What you are asked to do:
The lines to print are the one containing "Reg.powerAborts 1).setPower 0).actHeld" and every line after it through the end of the entries below. Print them exactly and nothing else.

##### Data records

/-- R479, R502: protected off may be left: the shed level is 0, and one entered for temperature has cooled. -/
def State.offOver (s : State) : Bool :=
  s.shedLevel == 0 && (!s.tooHot || decide (s.hottest.2 ≤ s.fieldOf Reg.thermCfg 7 0))

/-- A wake source occurs in a state it wakes (R490); in protected off it is held until that may be left. -/
def State.wakeFrom (s : State) (cause : Nat) : State :=
  if s.fieldOf Reg.powerStatus 2 0 = 4 && !s.offOver then { s with wakeHeld := some (s.wakeHeld.getD cause) } else s.wakeNow cause

/-- A wake source with number `cause` occurs; `from` lists the states it wakes (R490). A privileged one abandons an entry (R489). -/
def State.wakeSource (s : State) (cause : Nat) (privileged : Bool) (wakes : List Nat) : State :=
  let st := s.fieldOf Reg.powerStatus 2 0
  if s.entry.isSome then (if privileged then { s with abortDue := true } else s)
  else if !wakes.contains st then s
  else if st = 1 then s.leaveIdle cause
  else s.wakeFrom cause

/-- A held wake takes effect once protected off may be left (R479). -/
def State.heldWake (s : State) : State :=
  match s.wakeHeld with
  | some c => if s.fieldOf Reg.powerStatus 2 0 = 4 && s.offOver then s.wakeNow c else s
  | none => s

/-! ## Requests of the operator (R486) -/

def State.anyBusy (s : State) : Bool := !s.slots.isEmpty || !s.comps.isEmpty

/-- A request is acted on (R486, R490): ACTIVE wakes; NAP or DEEP begins an entry, or is ignored. -/
def State.actReq (s : State) (t : Nat) : State :=
  let st := s.fieldOf Reg.powerStatus 2 0
  if t = 0 then (if st = 2 || st = 3 || st = 4 then s.wakeFrom 6 else s)
  else if st = t then s
  else if s.owned || s.anyBusy || s.shedLevel != 0 || st = 4 || s.flag Reg.fltLatch 0 then s.setFlag Reg.powerStatus 22 true
  else ({ s.setFlag Reg.powerStatus 22 false with entry := some t, abortDue := false }).setPower 5

/-- A request held during an entry or a wake is acted on (R486). -/
def State.actHeld (s : State) : State :=
  match s.heldReq with
  | some t => ({ s with heldReq := none }).actReq t
  | none => s

/-- A write of POWER_REQ with TARGET `t`. Keeper firmware carries the change out (R4): while it does not run the register takes the value and nothing
follows (log 37). -/
def State.powerWrite (s : State) (t : Nat) : State :=
  let s := s.setField Reg.powerReq 2 0 t
  if !s.keeperRuns then s
  else if s.entry.isSome || s.fieldOf Reg.powerStatus 2 0 = 6 then { s with heldReq := some t } else s.actReq t

/-- POWER_REQ_NAP (R486). -/
def execPowerReqNap (s : State) : Host.Outcome State Fault Refusal := .next (s.powerWrite 2)

/-- POWER_REQ_DEEP (R486). -/
def execPowerReqDeep (s : State) : Host.Outcome State Fault Refusal := .next (s.powerWrite 3)

/-- POWER_REQ_ACTIVE (R490). -/
def execPowerReqActive (s : State) : Host.Outcome State Fault Refusal := .next (s.powerWrite 0)

/-- The quiet point of R488: no descriptor has started, no core runs, no fabric transaction is outstanding. -/
def State.quiet (s : State) : Bool := s.slots.all (fun e => e.2.stage ≠ .started) && s.noLaunch && s.reqs.isEmpty

/-- STATE_ENTRY_QUIET (R488, R489): the quiet point is reached. A privileged source that occurred meanwhile abandons the entry at AP1;
otherwise the steps are taken and the state committed. -/
def execStateEntryQuiet (s : State) : Host.Outcome State Fault Refusal :=
  match s.entry with
  | none => .next s
  | some t =>
    if !s.quiet then .next s
    else if s.abortDue then
      .next (({ s with entry := none, abortDue := false }.incReg Reg.powerAborts 1).setPower 0).actHeld
    else
      let s := { s with entry := none }
      let s := if t = 2 then s.napLoss else (s.allPortsDown.deepLoss.setFlag Reg.hostStatus 0 false)
      .next (s.setPower t).actHeld

/-- IDLE_ENTRY (R485): IDLE_HOLD_US has passed since the last core ended; the part enters IDLE when the event is set and every core is
idle with an empty queue. -/
def execIdleEntry (s : State) : Host.Outcome State Fault Refusal :=
  if s.flag Reg.powerCtl 16 && s.sync.event (s.fieldOf Reg.powerCtl 9 0) && s.fieldOf Reg.powerStatus 2 0 == 0 && s.entry.isNone &&
      s.cores.all (fun e => e.2.run.isNone && e.2.queue.isEmpty) then
    .next (s.setPower 1)
  else .next s

/-- CELLAR_TIMER (R489, R490): the armed timer expires. -/
def execCellarTimer (s : State) : Host.Outcome State Fault Refusal :=
  .next (if s.flag Reg.powerTimer 63 then s.wakeSource 5 true [1, 2, 3, 4] else s)

/-- I3C_PRIVATE_WRITE (R490, R538): the board controller's wake, an edge. -/
def execI3cPrivateWrite (s : State) : Host.Outcome State Fault Refusal := .next (s.wakeSource 7 false [2, 3])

##########

The completed task:
      .next (({ s with entry := none, abortDue := false }.incReg Reg.powerAborts 1).setPower 0).actHeld
    else
      let s := { s with entry := none }
      let s := if t = 2 then s.napLoss else (s.allPortsDown.deepLoss.setFlag Reg.hostStatus 0 false)
      .next (s.setPower t).actHeld

/-- IDLE_ENTRY (R485): IDLE_HOLD_US has passed since the last core ended; the part enters IDLE when the event is set and every core is
idle with an empty queue. -/
def execIdleEntry (s : State) : Host.Outcome State Fault Refusal :=
  if s.flag Reg.powerCtl 16 && s.sync.event (s.fieldOf Reg.powerCtl 9 0) && s.fieldOf Reg.powerStatus 2 0 == 0 && s.entry.isNone &&
      s.cores.all (fun e => e.2.run.isNone && e.2.queue.isEmpty) then
    .next (s.setPower 1)
  else .next s

/-- CELLAR_TIMER (R489, R490): the armed timer expires. -/
def execCellarTimer (s : State) : Host.Outcome State Fault Refusal :=
  .next (if s.flag Reg.powerTimer 63 then s.wakeSource 5 true [1, 2, 3, 4] else s)

/-- I3C_PRIVATE_WRITE (R490, R538): the board controller's wake, an edge. -/
def execI3cPrivateWrite (s : State) : Host.Outcome State Fault Refusal := .next (s.wakeSource 7 false [2, 3])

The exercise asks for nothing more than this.